» PROBLEM TO SOLVE: Return all lines from the entries below in which the word "getX" is present.

» RECORD SET:
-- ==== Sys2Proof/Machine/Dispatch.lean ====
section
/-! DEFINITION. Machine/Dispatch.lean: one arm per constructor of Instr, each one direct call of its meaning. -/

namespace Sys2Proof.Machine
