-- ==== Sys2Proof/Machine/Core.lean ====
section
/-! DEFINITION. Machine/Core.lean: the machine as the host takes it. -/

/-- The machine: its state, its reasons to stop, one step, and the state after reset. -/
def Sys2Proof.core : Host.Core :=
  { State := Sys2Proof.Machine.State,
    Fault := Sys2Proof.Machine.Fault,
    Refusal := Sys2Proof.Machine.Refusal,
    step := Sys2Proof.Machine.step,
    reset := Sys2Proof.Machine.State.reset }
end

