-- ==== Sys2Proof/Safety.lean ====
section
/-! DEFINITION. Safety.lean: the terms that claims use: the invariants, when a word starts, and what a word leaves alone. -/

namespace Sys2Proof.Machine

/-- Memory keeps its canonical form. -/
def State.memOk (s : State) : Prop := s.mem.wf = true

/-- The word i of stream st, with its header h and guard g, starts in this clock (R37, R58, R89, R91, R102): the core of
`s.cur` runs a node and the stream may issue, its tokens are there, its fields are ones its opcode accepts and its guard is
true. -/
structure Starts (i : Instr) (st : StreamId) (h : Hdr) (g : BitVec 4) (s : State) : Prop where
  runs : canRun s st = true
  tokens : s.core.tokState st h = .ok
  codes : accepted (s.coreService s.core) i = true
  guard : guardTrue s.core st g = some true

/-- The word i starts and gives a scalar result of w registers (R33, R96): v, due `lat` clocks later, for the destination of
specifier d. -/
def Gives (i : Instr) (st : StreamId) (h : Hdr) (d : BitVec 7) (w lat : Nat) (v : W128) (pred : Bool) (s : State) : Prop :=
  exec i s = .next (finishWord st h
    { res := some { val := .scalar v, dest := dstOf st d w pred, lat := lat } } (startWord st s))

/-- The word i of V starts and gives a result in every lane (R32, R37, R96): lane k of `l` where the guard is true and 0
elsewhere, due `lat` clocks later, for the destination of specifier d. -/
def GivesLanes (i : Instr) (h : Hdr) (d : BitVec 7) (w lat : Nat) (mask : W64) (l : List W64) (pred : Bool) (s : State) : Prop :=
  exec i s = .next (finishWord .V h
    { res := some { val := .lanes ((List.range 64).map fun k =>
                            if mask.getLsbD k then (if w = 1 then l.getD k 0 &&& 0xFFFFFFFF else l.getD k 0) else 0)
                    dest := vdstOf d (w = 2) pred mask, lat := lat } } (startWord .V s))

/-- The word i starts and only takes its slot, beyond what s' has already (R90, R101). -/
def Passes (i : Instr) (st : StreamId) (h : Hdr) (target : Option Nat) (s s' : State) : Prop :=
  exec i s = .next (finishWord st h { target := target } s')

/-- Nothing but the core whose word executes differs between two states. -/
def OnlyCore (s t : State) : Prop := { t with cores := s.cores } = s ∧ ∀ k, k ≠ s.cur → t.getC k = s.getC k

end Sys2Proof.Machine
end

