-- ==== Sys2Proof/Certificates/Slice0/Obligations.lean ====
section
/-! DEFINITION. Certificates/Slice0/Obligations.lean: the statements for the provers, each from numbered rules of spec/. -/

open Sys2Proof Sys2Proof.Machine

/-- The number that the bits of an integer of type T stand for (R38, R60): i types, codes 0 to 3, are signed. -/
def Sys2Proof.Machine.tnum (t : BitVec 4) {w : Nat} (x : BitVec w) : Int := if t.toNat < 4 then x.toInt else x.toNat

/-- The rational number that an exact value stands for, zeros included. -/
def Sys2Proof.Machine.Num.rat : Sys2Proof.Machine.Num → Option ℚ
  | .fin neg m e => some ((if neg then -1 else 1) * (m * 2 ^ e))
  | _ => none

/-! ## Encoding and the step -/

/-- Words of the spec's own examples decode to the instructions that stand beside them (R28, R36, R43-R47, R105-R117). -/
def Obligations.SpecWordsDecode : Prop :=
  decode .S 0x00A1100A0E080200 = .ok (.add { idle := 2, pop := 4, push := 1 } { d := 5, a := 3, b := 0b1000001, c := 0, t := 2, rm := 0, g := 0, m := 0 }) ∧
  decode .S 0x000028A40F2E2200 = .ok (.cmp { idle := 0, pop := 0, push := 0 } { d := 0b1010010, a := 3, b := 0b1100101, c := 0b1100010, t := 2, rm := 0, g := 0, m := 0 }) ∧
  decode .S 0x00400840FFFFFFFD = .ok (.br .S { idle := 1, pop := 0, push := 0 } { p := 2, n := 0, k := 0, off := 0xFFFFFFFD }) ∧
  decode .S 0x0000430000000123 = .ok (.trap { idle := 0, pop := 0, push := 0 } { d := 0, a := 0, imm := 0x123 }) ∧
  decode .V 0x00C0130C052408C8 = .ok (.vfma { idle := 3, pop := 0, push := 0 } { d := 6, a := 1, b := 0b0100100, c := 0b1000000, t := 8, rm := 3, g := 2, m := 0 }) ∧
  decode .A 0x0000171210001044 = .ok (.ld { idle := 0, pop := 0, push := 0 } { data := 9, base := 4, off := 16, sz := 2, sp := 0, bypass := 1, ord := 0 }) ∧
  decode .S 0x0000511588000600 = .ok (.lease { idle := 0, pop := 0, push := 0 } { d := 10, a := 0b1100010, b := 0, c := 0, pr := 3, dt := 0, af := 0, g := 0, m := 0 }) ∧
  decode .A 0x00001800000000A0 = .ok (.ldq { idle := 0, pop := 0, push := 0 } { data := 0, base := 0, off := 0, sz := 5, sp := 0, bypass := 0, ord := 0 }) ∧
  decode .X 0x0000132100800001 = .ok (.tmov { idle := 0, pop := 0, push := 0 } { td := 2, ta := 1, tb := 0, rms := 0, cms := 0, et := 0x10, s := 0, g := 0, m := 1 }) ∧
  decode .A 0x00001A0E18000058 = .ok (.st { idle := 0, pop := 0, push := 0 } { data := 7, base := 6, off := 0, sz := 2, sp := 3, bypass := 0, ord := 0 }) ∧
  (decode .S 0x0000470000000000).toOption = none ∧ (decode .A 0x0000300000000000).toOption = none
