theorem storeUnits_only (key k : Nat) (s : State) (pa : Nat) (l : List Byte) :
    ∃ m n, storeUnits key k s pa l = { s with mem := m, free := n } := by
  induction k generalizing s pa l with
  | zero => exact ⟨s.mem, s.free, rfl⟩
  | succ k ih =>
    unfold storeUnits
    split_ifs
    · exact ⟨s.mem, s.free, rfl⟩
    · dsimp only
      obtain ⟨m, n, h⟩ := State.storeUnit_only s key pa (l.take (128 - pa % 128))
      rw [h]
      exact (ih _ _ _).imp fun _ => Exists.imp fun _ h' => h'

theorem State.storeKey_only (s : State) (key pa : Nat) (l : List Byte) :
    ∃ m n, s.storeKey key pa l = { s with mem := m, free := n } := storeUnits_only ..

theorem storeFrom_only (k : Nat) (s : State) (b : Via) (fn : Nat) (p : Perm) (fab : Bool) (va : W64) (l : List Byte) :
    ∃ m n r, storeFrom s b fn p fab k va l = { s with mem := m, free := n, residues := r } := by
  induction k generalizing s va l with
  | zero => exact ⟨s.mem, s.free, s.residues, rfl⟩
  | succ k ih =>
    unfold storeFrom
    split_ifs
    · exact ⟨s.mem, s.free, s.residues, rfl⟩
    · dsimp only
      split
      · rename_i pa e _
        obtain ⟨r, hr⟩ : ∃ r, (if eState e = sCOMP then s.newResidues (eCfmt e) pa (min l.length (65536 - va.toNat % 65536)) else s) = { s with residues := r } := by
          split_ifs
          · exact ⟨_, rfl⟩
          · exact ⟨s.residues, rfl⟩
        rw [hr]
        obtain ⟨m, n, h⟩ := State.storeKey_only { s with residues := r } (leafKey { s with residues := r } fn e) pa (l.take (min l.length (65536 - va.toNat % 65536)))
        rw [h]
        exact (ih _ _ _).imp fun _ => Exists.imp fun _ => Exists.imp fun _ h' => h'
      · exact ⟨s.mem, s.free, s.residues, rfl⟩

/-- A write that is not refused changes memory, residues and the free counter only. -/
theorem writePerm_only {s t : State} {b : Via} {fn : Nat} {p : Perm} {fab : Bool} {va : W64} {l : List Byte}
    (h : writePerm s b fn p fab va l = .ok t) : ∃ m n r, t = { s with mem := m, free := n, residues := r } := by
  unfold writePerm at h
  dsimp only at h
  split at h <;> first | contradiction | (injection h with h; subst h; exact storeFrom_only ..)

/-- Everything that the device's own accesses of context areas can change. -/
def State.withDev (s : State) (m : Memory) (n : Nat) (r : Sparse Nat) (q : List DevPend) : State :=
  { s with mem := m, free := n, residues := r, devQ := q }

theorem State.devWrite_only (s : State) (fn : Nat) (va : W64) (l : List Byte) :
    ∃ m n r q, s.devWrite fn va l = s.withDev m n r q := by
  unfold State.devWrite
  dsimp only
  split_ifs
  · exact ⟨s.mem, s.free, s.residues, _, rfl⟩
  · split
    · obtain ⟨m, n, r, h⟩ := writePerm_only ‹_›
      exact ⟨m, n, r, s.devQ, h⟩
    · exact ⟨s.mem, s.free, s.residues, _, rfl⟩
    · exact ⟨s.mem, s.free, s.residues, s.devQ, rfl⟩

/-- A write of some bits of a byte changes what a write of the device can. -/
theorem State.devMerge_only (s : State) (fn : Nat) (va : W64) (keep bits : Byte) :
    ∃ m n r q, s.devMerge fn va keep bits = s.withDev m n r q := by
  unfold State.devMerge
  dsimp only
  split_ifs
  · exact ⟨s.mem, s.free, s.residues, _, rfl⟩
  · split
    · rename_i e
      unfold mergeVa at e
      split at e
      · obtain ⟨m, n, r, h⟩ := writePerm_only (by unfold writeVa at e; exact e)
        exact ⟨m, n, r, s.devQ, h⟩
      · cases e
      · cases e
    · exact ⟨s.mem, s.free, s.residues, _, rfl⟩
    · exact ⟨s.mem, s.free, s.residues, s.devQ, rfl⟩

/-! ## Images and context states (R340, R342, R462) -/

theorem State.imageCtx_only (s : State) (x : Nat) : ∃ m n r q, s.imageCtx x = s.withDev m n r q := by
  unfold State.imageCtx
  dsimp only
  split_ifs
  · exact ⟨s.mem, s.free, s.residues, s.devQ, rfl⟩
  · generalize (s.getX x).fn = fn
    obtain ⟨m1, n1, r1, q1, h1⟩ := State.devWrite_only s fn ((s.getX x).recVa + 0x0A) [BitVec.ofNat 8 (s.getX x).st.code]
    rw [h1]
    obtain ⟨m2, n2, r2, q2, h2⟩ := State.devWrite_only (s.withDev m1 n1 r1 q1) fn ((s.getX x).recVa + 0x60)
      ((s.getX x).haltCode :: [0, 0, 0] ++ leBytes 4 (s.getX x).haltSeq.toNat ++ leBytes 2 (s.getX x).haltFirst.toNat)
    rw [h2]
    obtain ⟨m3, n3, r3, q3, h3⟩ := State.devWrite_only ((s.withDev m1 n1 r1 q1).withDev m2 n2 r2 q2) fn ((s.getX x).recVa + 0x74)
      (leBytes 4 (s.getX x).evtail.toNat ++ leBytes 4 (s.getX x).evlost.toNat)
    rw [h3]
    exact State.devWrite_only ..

» THE COMPLETED TASK:
  · generalize (s.getX x).fn = fn
    obtain ⟨m1, n1, r1, q1, h1⟩ := State.devWrite_only s fn ((s.getX x).recVa + 0x0A) [BitVec.ofNat 8 (s.getX x).st.code]
    obtain ⟨m2, n2, r2, q2, h2⟩ := State.devWrite_only (s.withDev m1 n1 r1 q1) fn ((s.getX x).recVa + 0x60)
      ((s.getX x).haltCode :: [0, 0, 0] ++ leBytes 4 (s.getX x).haltSeq.toNat ++ leBytes 2 (s.getX x).haltFirst.toNat)
    obtain ⟨m3, n3, r3, q3, h3⟩ := State.devWrite_only ((s.withDev m1 n1 r1 q1).withDev m2 n2 r2 q2) fn ((s.getX x).recVa + 0x74)
      (leBytes 4 (s.getX x).evtail.toNat ++ leBytes 4 (s.getX x).evlost.toNat)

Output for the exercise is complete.